Start of SUPPLIED ENTRIES
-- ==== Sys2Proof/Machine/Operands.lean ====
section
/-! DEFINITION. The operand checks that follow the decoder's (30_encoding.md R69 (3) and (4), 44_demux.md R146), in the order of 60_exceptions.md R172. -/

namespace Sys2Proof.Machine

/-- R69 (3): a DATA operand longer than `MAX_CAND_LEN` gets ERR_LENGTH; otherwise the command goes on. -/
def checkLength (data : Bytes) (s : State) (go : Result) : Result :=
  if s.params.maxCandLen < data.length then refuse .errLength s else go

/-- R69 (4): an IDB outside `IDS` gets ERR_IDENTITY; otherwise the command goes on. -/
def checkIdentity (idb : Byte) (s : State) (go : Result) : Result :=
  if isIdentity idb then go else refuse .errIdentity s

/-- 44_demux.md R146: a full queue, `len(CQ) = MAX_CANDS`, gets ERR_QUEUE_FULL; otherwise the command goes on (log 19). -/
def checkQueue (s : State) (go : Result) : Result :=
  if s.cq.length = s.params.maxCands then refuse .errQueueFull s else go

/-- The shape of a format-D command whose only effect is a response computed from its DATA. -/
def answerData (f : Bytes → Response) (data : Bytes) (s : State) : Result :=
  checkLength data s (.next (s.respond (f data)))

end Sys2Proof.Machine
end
End of SUPPLIED ENTRIES
Start of SUPPLIED ENTRIES
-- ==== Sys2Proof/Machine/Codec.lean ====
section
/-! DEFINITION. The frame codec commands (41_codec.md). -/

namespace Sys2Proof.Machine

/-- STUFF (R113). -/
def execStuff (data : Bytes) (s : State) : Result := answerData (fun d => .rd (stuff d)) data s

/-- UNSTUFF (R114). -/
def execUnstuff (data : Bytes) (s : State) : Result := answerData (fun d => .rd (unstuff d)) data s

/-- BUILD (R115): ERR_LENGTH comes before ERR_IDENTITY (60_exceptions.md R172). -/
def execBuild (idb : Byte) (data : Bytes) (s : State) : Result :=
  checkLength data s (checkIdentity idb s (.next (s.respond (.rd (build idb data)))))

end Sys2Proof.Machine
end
End of SUPPLIED ENTRIES
--- ACTIVITY ---
Retype exactly, and only, the lines above from the one where "def checkLength (data" occurs up to and including the one where "if isIdentity idb" occurs.

--- RESULT ---
def checkLength (data : Bytes) (s : State) (go : Result) : Result :=
  if s.params.maxCandLen < data.length then refuse .errLength s else go

/-- R69 (4): an IDB outside `IDS` gets ERR_IDENTITY; otherwise the command goes on. -/
def checkIdentity (idb : Byte) (s : State) (go : Result) : Result :=
  if isIdentity idb then go else refuse .errIdentity s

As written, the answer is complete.